### WORK TO COMPLETE
Only the number is needed: how many lines of the records include "phase"?

### THE RECORDS
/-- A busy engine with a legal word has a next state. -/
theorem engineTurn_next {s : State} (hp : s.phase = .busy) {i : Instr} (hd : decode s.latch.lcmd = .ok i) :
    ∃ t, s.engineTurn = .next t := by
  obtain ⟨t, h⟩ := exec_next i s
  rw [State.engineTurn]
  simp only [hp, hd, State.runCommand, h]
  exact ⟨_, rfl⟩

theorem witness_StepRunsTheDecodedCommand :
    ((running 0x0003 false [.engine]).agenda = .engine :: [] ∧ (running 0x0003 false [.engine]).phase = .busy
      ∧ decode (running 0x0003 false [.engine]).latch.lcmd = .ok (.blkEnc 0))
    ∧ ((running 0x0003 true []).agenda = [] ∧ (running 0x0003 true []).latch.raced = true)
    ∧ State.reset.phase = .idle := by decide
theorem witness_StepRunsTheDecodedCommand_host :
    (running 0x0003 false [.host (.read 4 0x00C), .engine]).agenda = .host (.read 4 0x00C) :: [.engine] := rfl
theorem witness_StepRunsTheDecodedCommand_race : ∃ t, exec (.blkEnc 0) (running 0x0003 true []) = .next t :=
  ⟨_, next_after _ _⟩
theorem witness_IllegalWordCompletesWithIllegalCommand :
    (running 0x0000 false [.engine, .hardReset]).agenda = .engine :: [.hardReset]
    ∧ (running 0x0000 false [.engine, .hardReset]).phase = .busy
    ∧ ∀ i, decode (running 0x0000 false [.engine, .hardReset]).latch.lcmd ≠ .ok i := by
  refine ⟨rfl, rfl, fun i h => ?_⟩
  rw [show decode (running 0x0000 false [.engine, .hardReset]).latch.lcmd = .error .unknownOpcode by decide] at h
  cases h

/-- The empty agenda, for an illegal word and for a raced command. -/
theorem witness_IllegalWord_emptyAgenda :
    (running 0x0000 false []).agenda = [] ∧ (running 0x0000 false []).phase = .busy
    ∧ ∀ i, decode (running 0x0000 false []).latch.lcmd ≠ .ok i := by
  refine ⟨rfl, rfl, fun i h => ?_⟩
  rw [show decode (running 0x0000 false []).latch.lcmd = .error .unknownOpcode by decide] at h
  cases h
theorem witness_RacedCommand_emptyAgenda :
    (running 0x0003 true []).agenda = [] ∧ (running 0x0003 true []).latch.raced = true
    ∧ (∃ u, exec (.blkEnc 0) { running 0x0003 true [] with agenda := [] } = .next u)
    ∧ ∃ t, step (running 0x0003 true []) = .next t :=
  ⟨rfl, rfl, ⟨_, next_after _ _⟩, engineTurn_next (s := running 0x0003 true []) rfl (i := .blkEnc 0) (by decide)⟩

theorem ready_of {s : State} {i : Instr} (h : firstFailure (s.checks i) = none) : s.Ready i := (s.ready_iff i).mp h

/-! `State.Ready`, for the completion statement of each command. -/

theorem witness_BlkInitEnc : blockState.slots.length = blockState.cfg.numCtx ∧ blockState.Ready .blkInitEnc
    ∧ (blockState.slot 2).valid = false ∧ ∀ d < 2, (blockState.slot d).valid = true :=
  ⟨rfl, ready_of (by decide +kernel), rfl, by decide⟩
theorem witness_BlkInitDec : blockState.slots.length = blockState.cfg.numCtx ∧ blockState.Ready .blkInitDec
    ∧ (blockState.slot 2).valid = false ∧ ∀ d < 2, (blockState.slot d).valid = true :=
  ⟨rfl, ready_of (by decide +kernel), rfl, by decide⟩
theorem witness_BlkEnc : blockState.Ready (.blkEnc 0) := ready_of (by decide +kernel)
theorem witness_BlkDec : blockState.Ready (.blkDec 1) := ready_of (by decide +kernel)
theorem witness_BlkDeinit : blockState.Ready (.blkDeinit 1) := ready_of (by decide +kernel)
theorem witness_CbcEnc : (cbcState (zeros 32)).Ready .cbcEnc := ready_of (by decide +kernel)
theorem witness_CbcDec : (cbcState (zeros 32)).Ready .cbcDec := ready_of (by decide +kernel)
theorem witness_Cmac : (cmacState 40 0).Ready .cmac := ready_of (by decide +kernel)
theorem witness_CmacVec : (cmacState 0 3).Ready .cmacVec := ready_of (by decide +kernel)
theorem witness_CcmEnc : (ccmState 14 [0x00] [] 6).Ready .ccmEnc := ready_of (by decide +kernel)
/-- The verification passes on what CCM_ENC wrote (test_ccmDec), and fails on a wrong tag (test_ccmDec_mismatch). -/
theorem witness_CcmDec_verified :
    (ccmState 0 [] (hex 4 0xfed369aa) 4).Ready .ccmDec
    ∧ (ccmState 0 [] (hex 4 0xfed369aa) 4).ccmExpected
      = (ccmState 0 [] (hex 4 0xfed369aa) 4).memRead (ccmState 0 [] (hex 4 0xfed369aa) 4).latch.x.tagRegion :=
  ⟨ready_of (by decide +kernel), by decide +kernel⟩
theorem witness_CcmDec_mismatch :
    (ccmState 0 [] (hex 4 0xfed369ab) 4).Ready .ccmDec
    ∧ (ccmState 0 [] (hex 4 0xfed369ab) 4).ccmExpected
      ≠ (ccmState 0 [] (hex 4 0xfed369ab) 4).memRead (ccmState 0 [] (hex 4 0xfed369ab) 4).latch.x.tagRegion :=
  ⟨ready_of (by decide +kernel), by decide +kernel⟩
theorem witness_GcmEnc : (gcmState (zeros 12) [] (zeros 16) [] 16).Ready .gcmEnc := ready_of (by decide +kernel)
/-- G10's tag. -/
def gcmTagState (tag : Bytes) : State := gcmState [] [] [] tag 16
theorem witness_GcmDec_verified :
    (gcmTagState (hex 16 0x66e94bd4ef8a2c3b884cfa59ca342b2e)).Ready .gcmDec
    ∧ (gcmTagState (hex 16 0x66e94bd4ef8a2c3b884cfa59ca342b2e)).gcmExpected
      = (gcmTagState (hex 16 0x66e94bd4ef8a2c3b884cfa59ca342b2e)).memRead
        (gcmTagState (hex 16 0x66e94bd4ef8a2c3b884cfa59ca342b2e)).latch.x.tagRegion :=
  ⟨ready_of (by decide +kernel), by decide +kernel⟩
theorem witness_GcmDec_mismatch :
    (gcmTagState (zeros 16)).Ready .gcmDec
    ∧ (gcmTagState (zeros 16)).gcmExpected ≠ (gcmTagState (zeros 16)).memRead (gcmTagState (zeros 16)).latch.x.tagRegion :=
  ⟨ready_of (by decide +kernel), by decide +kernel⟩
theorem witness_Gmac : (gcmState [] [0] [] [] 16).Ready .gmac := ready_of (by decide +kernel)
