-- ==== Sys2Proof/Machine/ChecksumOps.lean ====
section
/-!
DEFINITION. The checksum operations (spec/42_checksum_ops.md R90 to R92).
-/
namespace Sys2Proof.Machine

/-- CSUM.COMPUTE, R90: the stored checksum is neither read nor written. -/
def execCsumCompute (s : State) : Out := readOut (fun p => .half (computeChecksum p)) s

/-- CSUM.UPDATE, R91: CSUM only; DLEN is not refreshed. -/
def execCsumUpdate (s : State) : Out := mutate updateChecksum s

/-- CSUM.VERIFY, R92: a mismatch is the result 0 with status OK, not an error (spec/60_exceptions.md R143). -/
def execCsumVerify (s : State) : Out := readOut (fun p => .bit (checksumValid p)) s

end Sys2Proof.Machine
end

### ANSWER TO THIS TASK
5